Flexible transparent layered metal oxides for organic devices

Abstract

In this manuscript we report that an ultra-thin (∼10 nm thick) molybdenum oxide/aluminum oxide layered-metal-oxide (LMO) exhibits sufficient electrical conductance as a contacting electrode for organic light-emitting diodes (OLEDs). Owing to its high optical transparency, the LMO device performance is found to be superior to that of devices made with today's industrial staple material, indium tin oxide (ITO). The transmittances of the ITO and LMO electrodes at 520 nm wavelength are 81.8% and 86.7%, respectively. Its excellent optical characteristics and facile fabrication make LMO attractive for future flexible OLEDs and other optoelectronic devices. Analysis using photoemission measurements revealed defect states near the Fermi level in the LMO films.
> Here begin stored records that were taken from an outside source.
/-- Closure: for an odd prime `p`, the sum of two points on the curve is `Infinity` or on the curve
(41_point.md R129 item 4). -/
def Obligations.AddClosedOnCurve : Prop :=
  ∀ (c : Curve) (q r : Point), c.p.toNat.Prime → c.p.toNat ≠ 2 → q.InRange c.p.toNat →
    r.InRange c.p.toNat → c.contains q = true → c.contains r = true →
    ∃ t, c.add q r = some t ∧ c.contains t = true

/-- PADD and PDBL leave the sum in `Pt(RD)` (with zeros for `Infinity`) and change nothing else but the
report; where an inverse fails they end with EARITH(2) and write nothing (41_point.md R122, R123;
10_state.md R25). -/
def Obligations.PaddPdblResults : Prop :=
  ∀ (pd pa pb : PReg) (s : State), s.cur.Ok → s.PtOk pa → s.PtOk pb →
    (∀ q, s.cur.add (s.readPt pa) (s.readPt pb) = some q →
      ∃ t, exec (.padd pd pa pb) s = .next t ∧ t.readPt pd = q ∧
        (q = .infinity → t.readV (xReg pd) = 0 ∧ t.readV (yReg pd) = 0) ∧
        s.OnlyPt t pd ∧ s.SameControl t ∧ t.Reports 0 0 false) ∧
    (s.cur.add (s.readPt pa) (s.readPt pb) = none →
      ∃ t, exec (.padd pd pa pb) s = .next t ∧ s.Fails t 4 2) ∧
    (∀ q, s.cur.add (s.readPt pa) (s.readPt pa) = some q →
      ∃ t, exec (.pdbl pd pa) s = .next t ∧ t.readPt pd = q ∧
        (q = .infinity → t.readV (xReg pd) = 0 ∧ t.readV (yReg pd) = 0) ∧
        s.OnlyPt t pd ∧ s.SameControl t ∧ t.Reports 0 0 false) ∧
    (s.cur.add (s.readPt pa) (s.readPt pa) = none →
      ∃ t, exec (.pdbl pd pa) s = .next t ∧ s.Fails t 4 2)

/-- PNEG leaves `Infinity`, or the same `x` and `−y mod p`, in `Pt(RD)`; PLDG leaves the base point there;
neither changes anything else but the report (41_point.md R124, R125, R128). -/
def Obligations.PnegPldgResults : Prop :=
  ∀ (pd pa : PReg) (s : State), s.cur.Ok →
    (s.PtOk pa → ∃ t, exec (.pneg pd pa) s = .next t ∧
      (s.readInf pa = true →
        t.readInf pd = true ∧ t.readV (xReg pd) = 0 ∧ t.readV (yReg pd) = 0) ∧
      (s.readInf pa = false →
        t.readInf pd = false ∧ t.readV (xReg pd) = s.readV (xReg pa) ∧
        ((t.readV (yReg pd)).toNat : Int) =
          -((s.readV (yReg pa)).toNat : Int) % (s.cur.p.toNat : Int)) ∧
      s.OnlyPt t pd ∧ s.SameControl t ∧ t.Reports 0 0 false) ∧
    ∃ t, exec (.pldg pd) s = .next t ∧ t.readInf pd = false ∧ t.readV (xReg pd) = s.cur.gx ∧
      t.readV (yReg pd) = s.cur.gy ∧ s.OnlyPt t pd ∧ s.SameControl t ∧ t.Reports 0 0 false

/-- PCHK sets `RESULT` exactly for `Infinity` and for the points of the curve equation, PEQ exactly for
equal points; neither writes an operand (41_point.md R126, R127). -/
def Obligations.PchkPeqResults : Prop :=
  ∀ (pa pb : PReg) (s : State), s.cur.Ok → s.PtOk pa → s.PtOk pb →
    (∃ t b, exec (.pchk pa) s = .next t ∧ s.SameOperands t ∧ s.SameControl t ∧ t.Reports 0 0 b ∧
      (b = true ↔ s.readInf pa = true ∨
        ∃ x y : Int, x = (s.readV (xReg pa)).toNat ∧ y = (s.readV (yReg pa)).toNat ∧
          (y ^ 2 - (x ^ 3 + s.cur.a.toNat * x ^ 2 + s.cur.b.toNat * x + s.cur.c.toNat)) %
            (s.cur.p.toNat : Int) = 0)) ∧
    (∃ t b, exec (.peq pa pb) s = .next t ∧ s.SameOperands t ∧ s.SameControl t ∧ t.Reports 0 0 b ∧
      (b = true ↔ (s.readInf pa = true ∧ s.readInf pb = true) ∨
        (s.readInf pa = false ∧ s.readInf pb = false ∧
          s.readV (xReg pa) = s.readV (xReg pb) ∧ s.readV (yReg pa) = s.readV (yReg pb))))

/-! ### The scalar unit -/

/-- `Smul` is the loop of 42_scalar.md R140: a negative scalar negates the point; 0 and `Infinity` give
`Infinity`; and the loop from `R`, `A` and a scalar `k` does one round, with no doubling after the top
bit, and goes on with half of `k`. -/
def Obligations.SmulIsTheBinaryLoop : Prop :=
  ∀ (c : Curve),
    (∀ pt, c.smul pt 0 = some .infinity) ∧ (∀ k, c.smul .infinity k = some .infinity) ∧
    (∀ pt k, k < 0 → c.smul pt k = c.smul (c.neg pt) (-k)) ∧
    (∀ pt (k : Nat), c.smul pt k = c.smulLoop (bitlen k) k .infinity pt) ∧
    ∀ (k : Nat) (r a : Point), 0 < k →
      c.smulLoop (bitlen k) k r a =
        (if k % 2 = 1 then c.add r a else some r).bind fun r' =>
          if k / 2 = 0 then some r'
          else (c.add a a).bind fun a' => c.smulLoop (bitlen (k / 2)) (k / 2) r' a'

/-- For an odd prime `p` and a point in range, scalar multiplication never fails and stays in range
(42_scalar.md R143 item 1). -/
def Obligations.SmulNeverFailsOnOddPrime : Prop :=
  ∀ (c : Curve) (pt : Point) (k : Int), c.p.toNat.Prime → c.p.toNat ≠ 2 →
    pt.InRange c.p.toNat → ∃ q, c.smul pt k = some q ∧ q.InRange c.p.toNat

/-- PMUL leaves `±V[RB]` times the point in `Pt(RD)` and changes nothing else but the report; where an
inverse fails it ends with EARITH(2) and writes nothing (42_scalar.md R141). -/
def Obligations.PmulResult : Prop :=
  ∀ (neg : Bool) (pd pa : PReg) (vk : VReg) (s : State) (k : Int), s.cur.Ok → s.PtOk pa →
    k = (if neg then -((s.readV vk).toNat : Int) else ((s.readV vk).toNat : Int)) →
    (∀ q, s.cur.smul (s.readPt pa) k = some q →
      ∃ t, exec (.pmul neg pd pa vk) s = .next t ∧ t.readPt pd = q ∧
        (q = .infinity → t.readV (xReg pd) = 0 ∧ t.readV (yReg pd) = 0) ∧
        s.OnlyPt t pd ∧ s.SameControl t ∧ t.Reports 0 0 false) ∧
    (s.cur.smul (s.readPt pa) k = none →
      ∃ t, exec (.pmul neg pd pa vk) s = .next t ∧ s.Fails t 4 2)

/-- The order loop (42_scalar.md R142): it answers `n` exactly when `Q_n` is the first `Infinity` and
`n` is at most the limit, and ELIMIT exactly when none of `Q_1` … `Q_limit` is. -/
def Obligations.OrderIsTheFirstInfinity : Prop :=
  ∀ (c : Curve) (limit : Nat) (pt : Point), 1 ≤ limit →
    (∀ n, c.order limit pt = .ok n ↔
      1 ≤ n ∧ n ≤ limit ∧ c.multiple pt n = some .infinity ∧
        ∀ k, 1 ≤ k → k < n → ∃ x y, c.multiple pt k = some (.affine x y)) ∧
    (c.order limit pt = .error (.raise .elimit 0) ↔
      ∀ k, 1 ≤ k → k ≤ limit → ∃ x y, c.multiple pt k = some (.affine x y)) ∧
    (∀ e, c.order limit pt = .error e → e = .raise .elimit 0 ∨ e = .raise .earith 2)

/-- PORD leaves the order of the point in `V[RD]`, when it has one up to `2^256 − 1`, and changes nothing
else but the report; where the order loop raises an error, ELIMIT(0) or EARITH(2), PORD ends with it and
writes nothing (42_scalar.md R142). -/
def Obligations.PordResult : Prop :=
  ∀ (vd : VReg) (pa : PReg) (s : State), s.cur.Ok → s.PtOk pa →
    (∀ n, 1 ≤ n → n ≤ 2 ^ 256 - 1 → s.cur.multiple (s.readPt pa) n = some .infinity →
      (∀ k, 1 ≤ k → k < n → ∃ x y, s.cur.multiple (s.readPt pa) k = some (.affine x y)) →
      ∃ t, exec (.pord vd pa) s = .next t ∧ (t.readV vd).toNat = n ∧
        s.OnlyV t [vd] ∧ s.SameControl t ∧ t.Reports 0 0 false) ∧
    ∀ code info, s.cur.order (2 ^ 256 - 1) (s.readPt pa) = .error (.raise code info) →
      ∃ t, exec (.pord vd pa) s = .next t ∧ s.Fails t code.code info

/-! ### Digests and ECDSA -/

/-- Truncation (43_ecdsa.md R150, R151): in both readings the result is below `2^(bitlen(n)−1)`, which is
at most `n`; the default reading keeps the top `bitlen(n) − 1` of the 256 bits; the other reading keeps a
digest of at most `bitlen(n) − 1` bits as it is and the top `bitlen(n) − 1` bits of a longer one; and the
two readings agree on every digest whose first bit is 1. -/
def Obligations.TruncationContract : Prop :=
  ∀ (n h : Nat), 2 ≤ n → n < 2 ^ 256 → h < 2 ^ 256 →
    (∀ mode, trunc mode n h < 2 ^ (bitlen n - 1)) ∧ 2 ^ (bitlen n - 1) ≤ n ∧
    trunc .digestWidth n h = h / 2 ^ (257 - bitlen n) ∧
    (h < 2 ^ (bitlen n - 1) → trunc .integerBitlen n h = h) ∧
    (2 ^ (bitlen n - 1) ≤ h →
      trunc .integerBitlen n h = h / 2 ^ (bitlen h - (bitlen n - 1))) ∧
    (2 ^ 255 ≤ h → trunc .digestWidth n h = trunc .integerBitlen n h)

/-- HTRUNC leaves the truncated digest in `V[RD]` and changes nothing else but the report
(43_ecdsa.md R152). -/
def Obligations.HtruncResult : Prop :=
  ∀ (vd vh : VReg) (s : State), s.cur.Ok →
    ∃ t, exec (.htrunc vd vh) s = .next t ∧
      (t.readV vd).toNat = trunc s.cfg.truncMode s.cur.n.toNat (s.readV vh).toNat ∧
      s.OnlyV t [vd] ∧ s.SameControl t ∧ t.Reports 0 0 false

/-- SIGN with a nonce that is invertible modulo `n`, whose multiple of `G` is affine with `r ≠ 0`, and
with `s ≠ 0`: `V[RD]` is `r = R.x mod n`, `V[RD+1]` is the `s` below `n` with
`k·s ≡ z + r·d (mod n)`, both at least 1, and nothing else but the report changes
(43_ecdsa.md R153, R155 item 1). -/
def Obligations.SignResult : Prop :=
  ∀ (vd vh vkey vk : VReg) (s : State) (x y n k d z : Nat), s.cur.Ok → vd.val % 2 = 0 →
    n = s.cur.n.toNat → k = (s.readV vk).toNat → d = (s.readV vkey).toNat →
    z = trunc s.cfg.truncMode n (s.readV vh).toNat →
    s.cur.smul (.affine s.cur.gx.toNat s.cur.gy.toNat) k = some (.affine x y) →
    Nat.gcd k n = 1 → x % n ≠ 0 → (z + x % n * d) % n ≠ 0 →
    ∃ t, exec (.sign vd vh vkey vk) s = .next t ∧
      (t.readV vd).toNat = x % n ∧ 1 ≤ (t.readV vd).toNat ∧ (t.readV vd).toNat < n ∧
      k * (t.readV (pairReg vd)).toNat % n = (z + (t.readV vd).toNat * d) % n ∧
      1 ≤ (t.readV (pairReg vd)).toNat ∧ (t.readV (pairReg vd)).toNat < n ∧
      s.OnlyV t [vd, pairReg vd] ∧ s.SameControl t ∧ t.Reports 0 0 false

/-- SIGN cannot sign with this nonce: ERETRY with the reason, in the order of the steps, and nothing
written (43_ecdsa.md R153, R154). -/
def Obligations.SignRetryReasons : Prop :=
  ∀ (vd vh vkey vk : VReg) (s : State) (n k d z : Nat), s.cur.Ok → vd.val % 2 = 0 →
    n = s.cur.n.toNat → k = (s.readV vk).toNat → d = (s.readV vkey).toNat →
    z = trunc s.cfg.truncMode n (s.readV vh).toNat →
    (s.cur.smul (.affine s.cur.gx.toNat s.cur.gy.toNat) k = none →
      ∃ t, exec (.sign vd vh vkey vk) s = .next t ∧ s.Fails t 5 1) ∧
    (s.cur.smul (.affine s.cur.gx.toNat s.cur.gy.toNat) k = some .infinity →
      ∃ t, exec (.sign vd vh vkey vk) s = .next t ∧ s.Fails t 5 2) ∧
    ∀ x y, s.cur.smul (.affine s.cur.gx.toNat s.cur.gy.toNat) k = some (.affine x y) →
      (Nat.gcd k n ≠ 1 → ∃ t, exec (.sign vd vh vkey vk) s = .next t ∧ s.Fails t 5 3) ∧
      (Nat.gcd k n = 1 → x % n = 0 →
        ∃ t, exec (.sign vd vh vkey vk) s = .next t ∧ s.Fails t 5 4) ∧
      (Nat.gcd k n = 1 → x % n ≠ 0 → (z + x % n * d) % n = 0 →
        ∃ t, exec (.sign vd vh vkey vk) s = .next t ∧ s.Fails t 5 5)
Variable temperature current–voltage measurements show that the electron conduction process follows well the Mott variable-range hopping theory. These findings demonstrate that the gap states in the LMO are Anderson–Mott localized quantum states, which establish an efficient conduction pathway for electron conduction in the LMO electrodes. It is noted that the simplicity of fabricating the LMO electrodes makes this material system extremely attractive for other optoelectronic applications such as in solar cells.